When Tsutakawa was laid off as a result of school district budget cuts—and rehired on a part-time basis—he used his free time to earn a master’s in music education at the UW, with an emphasis on conducting. In 1985, he began his current job at Garfield High School. This time, he’d found his niche.
“It’s a wonderful job,” he says. “It’s a lot of work too, but I don’t mind. It’s worth it, seeing young people get so excited about music.”
After 15 years, Tsutakawa keeps his job fresh by regularly choosing pieces he’s never conducted before. “The Garfield Orchestra is so good, I can pick any piece and we’ll just learn it together,” he says. The schedule is daunting, with nearly a dozen concerts each year—including one at UW’s Meany Hall—plus a weekend retreat and participation in the Northwest Orchestra Festival, an annual competition for high school orchestras, where Garfield has placed first every year for the past ten years.
Tsutakawa also has planned several international tours with his orchestra, during which the students perform music and play tourist. The orchestra went to Vienna in 1997 and has travelled to Japan twice—once in 1993 and again this summer. The 2000 tour involved 76 Garfield students and 9 chaperones, plus Tsutakawa. “The really wonderful thing about this trip was that we got to do a joint concert with a 140-person choir from a Japanese high school,” says Tsutakawa. “There was tremendous mutual respect. It was great.”

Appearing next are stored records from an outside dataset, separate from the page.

/-- The words of format XC (R175). -/
def eXC (p : Pre) (op : Nat) (o : XcOps) : List Nat :=
  [word0 p op (o.xd * 65536 + o.xs * 4096 + o.sem * 64 + o.inc * 4 + b2n o.arr * 2), o.dimm,
   o.simm * 4096 + o.aux]

/-- The words of the V format (R178). -/
def eV (p : Pre) (op : Nat) (o : VOps) : List Nat :=
  [word0 p op (o.d * 256 + o.mask * 32 + o.func), o.a * 1048576 + o.b * 256 + o.rnd * 64 + o.imm]

/-- The words of format CF (R170). -/
def eCF (p : Pre) (op gd ga len pos : Nat) : List Nat := [word0 p op (gd * 32768 + ga * 1024), len * 256 + pos]

/-- Word 0 of format MT (R180). -/
def eMT (p : Pre) (op tc ta tb low : Nat) : List Nat := [word0 p op (tc * 65536 + ta * 4096 + tb * 256 + low)]

/-- The words of SEND and SENDM (R182). -/
def eSend (p : Pre) (op : Nat) (dx dy : Int) (s off len : Nat) : List Nat :=
  [word0 p op (ofSigned 6 dx * 16384 + ofSigned 6 dy * 256 + s * 16), off * 4096 + len]

/-- The words of a well-formed instruction (R162 to R186); an event has none. -/
def encode (i : Instr) : List Nat :=
  match i with
  | .nop p => [word0 p 0x00 0]
  | .idle p n => [word0 p 0x01 n]
  | .ends p => [word0 p 0x02 0]
  | .loop p lvl src rc body count =>
    [word0 p 0x03 (lvl * 262144 + b2n src * 131072 + rc * 4096 + body), count]
  | .add p gd ga gb => [word0 p 0x04 (eCR gd ga gb 0)]
  | .sub p gd ga gb => [word0 p 0x05 (eCR gd ga gb 0)]
  | .mul p gd ga gb => [word0 p 0x07 (eCR gd ga gb 0)]
  | .mulh p gd ga gb => [word0 p 0x08 (eCR gd ga gb 0)]
  | .mulhu p gd ga gb => [word0 p 0x09 (eCR gd ga gb 0)]
  | .div p gd ga gb => [word0 p 0x0A (eCR gd ga gb 0)]
  | .divu p gd ga gb => [word0 p 0x0B (eCR gd ga gb 0)]
  | .rem p gd ga gb => [word0 p 0x0C (eCR gd ga gb 0)]
  | .remu p gd ga gb => [word0 p 0x0D (eCR gd ga gb 0)]
  | .and p gd ga gb => [word0 p 0x0E (eCR gd ga gb 0)]
  | .or p gd ga gb => [word0 p 0x0F (eCR gd ga gb 0)]
  | .xor p gd ga gb => [word0 p 0x10 (eCR gd ga gb 0)]
  | .andn p gd ga gb => [word0 p 0x11 (eCR gd ga gb 0)]
  | .shl p gd ga gb => [word0 p 0x12 (eCR gd ga gb 0)]
  | .shr p gd ga gb => [word0 p 0x13 (eCR gd ga gb 0)]
  | .sra p gd ga gb => [word0 p 0x14 (eCR gd ga gb 0)]
  | .rotl p gd ga gb => [word0 p 0x15 (eCR gd ga gb 0)]
  | .min p gd ga gb => [word0 p 0x19 (eCR gd ga gb 0)]
  | .max p gd ga gb => [word0 p 0x1A (eCR gd ga gb 0)]
  | .minu p gd ga gb => [word0 p 0x1B (eCR gd ga gb 0)]
  | .maxu p gd ga gb => [word0 p 0x1C (eCR gd ga gb 0)]
  | .cmpeq p gd ga gb => [word0 p 0x1D (eCR gd ga gb 0)]
  | .cmpne p gd ga gb => [word0 p 0x1E (eCR gd ga gb 0)]
  | .cmplt p gd ga gb => [word0 p 0x1F (eCR gd ga gb 0)]
  | .cmpltu p gd ga gb => [word0 p 0x20 (eCR gd ga gb 0)]
  | .addi p gd ga imm => [word0 p 0x06 (gd * 32768 + ga * 1024 + ofSigned 10 imm)]
  | .clz p gd ga => [word0 p 0x16 (eCR gd ga 0 0)]
  | .ctz p gd ga => [word0 p 0x17 (eCR gd ga 0 0)]
  | .popc p gd ga => [word0 p 0x18 (eCR gd ga 0 0)]
  | .sel p gd ga gb gc => [word0 p 0x21 (eCR gd ga gb gc)]
  | .movi p gd imm => [word0 p 0x22 (gd * 32768), imm]
  | .movk p gd imm => [word0 p 0x23 (gd * 32768), imm]
  | .ext p gd ga len pos => eCF p 0x24 gd ga len pos
  | .extu p gd ga len pos => eCF p 0x25 gd ga len pos
  | .ins p gd ga len pos => eCF p 0x26 gd ga len pos
  | .ld p gd ga sz sx off => [word0 p 0x27 (gd * 32768 + ga * 1024 + sz * 256 + b2n sx * 128 + ofSigned 7 off)]
  | .st p gs ga sz off => [word0 p 0x28 (gs * 32768 + ga * 1024 + sz * 256 + ofSigned 7 off)]
  | .bz p ga off => [word0 p 0x29 (ga * 32768 + ofSigned 15 off)]
  | .bnz p ga off => [word0 p 0x2A (ga * 32768 + ofSigned 15 off)]
  | .j p off => [word0 p 0x2B (ofSigned 20 off)]
  | .call p off => [word0 p 0x2C (ofSigned 20 off)]
  | .ret p => [word0 p 0x2D 0]
  | .scfg p ga s wsel => [word0 p 0x2E (ga * 1024 + s * 64 + wsel * 8)]
  | .sget p gd s wsel => [word0 p 0x2F (gd * 32768 + s * 64 + wsel * 8)]
  | .srst p s => [word0 p 0x30 (s * 64)]
  | .ldel p eng lvl s delta => [word0 p 0x31 (eng * 131072 + lvl * 32768 + s * 2048), ofSigned 21 delta]
  | .tcfg p ga t => [word0 p 0x32 (ga * 1024 + t * 64)]
  | .tget p gd t => [word0 p 0x33 (gd * 32768 + t * 64)]
  | .rdvP p tag => [word0 p 0x34 tag]
  | .rdvT p ga => [word0 p 0x34 (262144 + ga * 1024)]
  | .safe p => [word0 p 0x35 0]
  | .tick p gd => [word0 p 0x36 (gd * 32768)]
  | .getc p gd csr => [word0 p 0x37 (gd * 32768 + csr * 8)]
  | .setc p gs csr sub => [word0 p 0x38 (gs * 32768 + csr * 8 + sub)]
  | .genclr p => [word0 p 0x39 0]
  | .mtrd p gd num => [word0 p 0x3A (gd * 32768 + num * 8)]
  | .trap p code => [word0 p 0x3B code]
  | .smcfg p o => eSY p 0x40 o
  | .swait p o => eSY p 0x41 o
  | .spost p o => eSY p 0x42 o
  | .sfadd p o => eSY p 0x43 o
  | .scas p o => eSY p 0x44 o
  | .srd p o => eSY p 0x45 o
  | .sexp p o => eSY p 0x46 o
  | .sphw p o => eSY p 0x47 o
  | .rcfg p o => eSY p 0x48 o
  | .rclf p o => eSY p 0x49 o
  | .rcld p o => eSY p 0x4A o
  | .rfil p o => eSY p 0x4B o
  | .rrel p o => eSY p 0x4C o
  | .rstat p o => eSY p 0x4D o
  | .cpt p o => eXC p 0x50 o
  | .cld p o => eXC p 0x51 o
  | .cst p o => eXC p 0x52 o
  | .ctt p o => eXC p 0x53 o
  | .cbc p o => eXC p 0x54 o
  | .cga p o => eXC p 0x55 o
  | .csc p o => eXC p 0x56 o
  | .cfb p o => eXC p 0x57 o
  | .fspost p xp xa pr ar index pkg amt => 
    [word0 p 0x58 (xp * 65536 + xa * 4096 + b2n pr * 2 + b2n ar), index * 1048576 + pkg * 64 + amt]
  | .cfen p => [word0 p 0x59 0]
  | .cdrn p => [word0 p 0x5A 0]
  | .tinfo p xd xa word => [word0 p 0x5B (xd * 32768 + xa * 1024 + word)]
  | .vadd p o => eV p 0x04 o
  | .vsub p o => eV p 0x05 o
  | .vmul p o => eV p 0x06 o
  | .vfma p o => eV p 0x07 o
  | .vfms p o => eV p 0x08 o
  | .vneg p o => eV p 0x09 o
  | .vabs p o => eV p 0x0A o
  | .vmin p o => eV p 0x0B o
  | .vmax p o => eV p 0x0C o
  | .vminn p o => eV p 0x0D o
  | .vmaxn p o => eV p 0x0E o
  | .vdiv p o => eV p 0x0F o
  | .vrcp p o => eV p 0x10 o
  | .vsqrt p o => eV p 0x11 o
  | .vrsq p o => eV p 0x12 o
  | .vexp2 p o => eV p 0x13 o
  | .vlog2 p o => eV p 0x14 o
  | .vtanh p o => eV p 0x15 o
  | .vcmpeq p o => eV p 0x16 o
  | .vcmplt p o => eV p 0x17 o
  | .vcmple p o => eV p 0x18 o
  | .vcmpun p o => eV p 0x19 o
  | .vsel p o => eV p 0x1A o
  | .vclass p o => eV p 0x1B o
  | .viadd p o => eV p 0x1C o
  | .visub p o => eV p 0x1D o
  | .vimul p o => eV p 0x1E o
  | .vand p o => eV p 0x1F o
  | .vor p o => eV p 0x20 o
  | .vxor p o => eV p 0x21 o
  | .vshl p o => eV p 0x22 o
  | .vshr p o => eV p 0x23 o
  | .vsra p o => eV p 0x24 o
  | .vimin p o => eV p 0x25 o
  | .vimax p o => eV p 0x26 o
  | .vmix p o => eV p 0x27 o
  | .viota p o => eV p 0x28 o
  | .vcvt p o => eV p 0x29 o
  | .vqnt p o => eV p 0x2A o
  | .vdqt p o => eV p 0x2B o
  | .vts8 p o => eV p 0x2C o
  | .vrsum p o => eV p 0x2D o
  | .vrmax p o => eV p 0x2E o
  | .vrmin p o => eV p 0x2F o
  | .vscan p o => eV p 0x30 o
  | .vargmx p o => eV p 0x31 o
  | .vmov p o => eV p 0x32 o
  | .vbcst p o => eV p 0x33 o
  | .vspl p o => eV p 0x34 o
  | .vperm p o => eV p 0x35 o
  | .vshf p o => eV p 0x36 o
  | .vrot p o => eV p 0x37 o
  | .vtrn p o => eV p 0x38 o
  | .vzip p o => eV p 0x39 o
  | .vunz p o => eV p 0x3A o
  | .vext p o => eV p 0x3B o
  | .vld p o => eV p 0x3C o
  | .vst p o => eV p 0x3D o
  | .vgath p o => eV p 0x3E o
  | .vscat p o => eV p 0x3F o
  | .vcmpr p o => eV p 0x40 o
  | .vexpd p o => eV p 0x41 o
  | .vmand p o => eV p 0x42 o
  | .vmor p o => eV p 0x43 o
  | .vmnot p o => eV p 0x44 o
  | .vmpop p o => eV p 0x45 o
  | .mma p tc ta tb => eMT p 0x04 tc ta tb 0
  | .mmaz p tc ta tb => eMT p 0x05 tc ta tb 0
  | .mmas p tc ta tb tm => eMT p 0x06 tc ta tb (tm * 16)
  | .mmal p tc ta tb => eMT p 0x07 tc ta tb 0
  | .mrk1 p tc ta tb idx => eMT p 0x08 tc ta tb idx
  | .ldt p t s => [word0 p 0x09 (t * 65536 + s * 4096)]
  | .stt p t s sat rnd => [word0 p 0x0A (t * 65536 + s * 4096 + b2n sat * 4 + rnd)]
  | .tzro p tc => [word0 p 0x0B (tc * 65536)]
  | .tcpy p tc ta => [word0 p 0x0C (tc * 65536 + ta * 4096)]
  | .ldsc p t s => [word0 p 0x0D (t * 65536 + s * 4096)]
  | .send p dx dy s off len => eSend p 0x04 dx dy s off len
  | .sendl p dx dy dst src => 
    [word0 p 0x05 (ofSigned 6 dx * 16384 + ofSigned 6 dy * 256), dst * 1048576 + src * 256]
  | .sendm p dx dy s off len => eSend p 0x06 dx dy s off len
  | _ => []

/-- The instruction's words laid out as bits, first word least significant (R3, R162). -/
def packWords : List Nat → Nat
  | [] => 0
  | w :: ws => w + packWords ws * 4294967296

/-- The three words that a fetch sees for `nbits` bits `w`: bits above `nbits` are zero. -/
def tableWords (nbits w : Nat) : List Nat :=
  [w % 2 ^ nbits % 4294967296, w % 2 ^ nbits / 4294967296 % 4294967296,
   w % 2 ^ nbits / 18446744073709551616 % 4294967296]

/-- The engine whose opcode space an opcode-table word is read in: the first of C, X, V, M, N that accepts it.
The table names no engine, and one word can be an instruction of several (the chapter's opening, R183 to R186). -/
def tableEngine (nbits w : Nat) : Option Engine :=
  Engine.all.find? fun e => match decode e (tableWords nbits w) with
    | .ok _ => true
    | .error _ => false

/-- What the decoder reads from an instruction of the opcode table, in the engine of `tableEngine`. -/
def decodeTableWord (nbits w : Nat) : Option Instr :=
  match tableEngine nbits w with
  | none => none
  | some e =>
    match decode e (tableWords nbits w) with
    | .ok (i, _) => some i
    | .error _ => none

end Sys2Proof
end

As if he’s not busy enough, Tsutakawa recently signed on as director of the Seattle Youth Symphony’s Junior Symphony. “It’s another chance to conduct an orchestra,” Tsutakawa explains. “For a conductor, that’s our dream in life, to get up in front of an orchestra and conduct. I couldn’t pass it up.”

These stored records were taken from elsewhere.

/-- VTANH (R74). -/
def tanhLane (a : Val) : Nat × Nat :=
  match a with
  | .nan => (nan32, 0)
  | .inf s => round32 .rne (.fin s 1 0)
  | .fin s m e =>
    let lg := (Nat.log2 m : Int) + e
    if m == 0 then round32 .rne (.fin s 0 0)
    else if 4 ≤ lg then round32Sticky true (.fin s (2 ^ 64 - 1) (-64))
    else if lg < -20 then round32Sticky true (.fin s (m * 2 ^ 38 - 1) (e - 38))
    else
      let t := shiftZ (2 * m) (e + fxBits)
      let x := fxExp t
      let q := (x - 2 ^ fxBits) * 2 ^ fxBits / (x + 2 ^ fxBits)
      round32Sticky true (.fin s (q / 2 ^ 64) (64 - (fxBits : Int)))

end Sys2Proof.Machine
end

Tsutakawa just wishes more students could be reached with the arts. “There are so many kids with potential out there who are not given the chance to realize their talent,” he says. “Public education is missing the boat by not giving kids enough opportunities in the arts. The increased emphasis on academic testing overlooks the arts, which aren’t measurable like other subjects are measurable. “For some kids, the arts can be a tremendous motivator. They provide a balance in life. They help create a whole person.”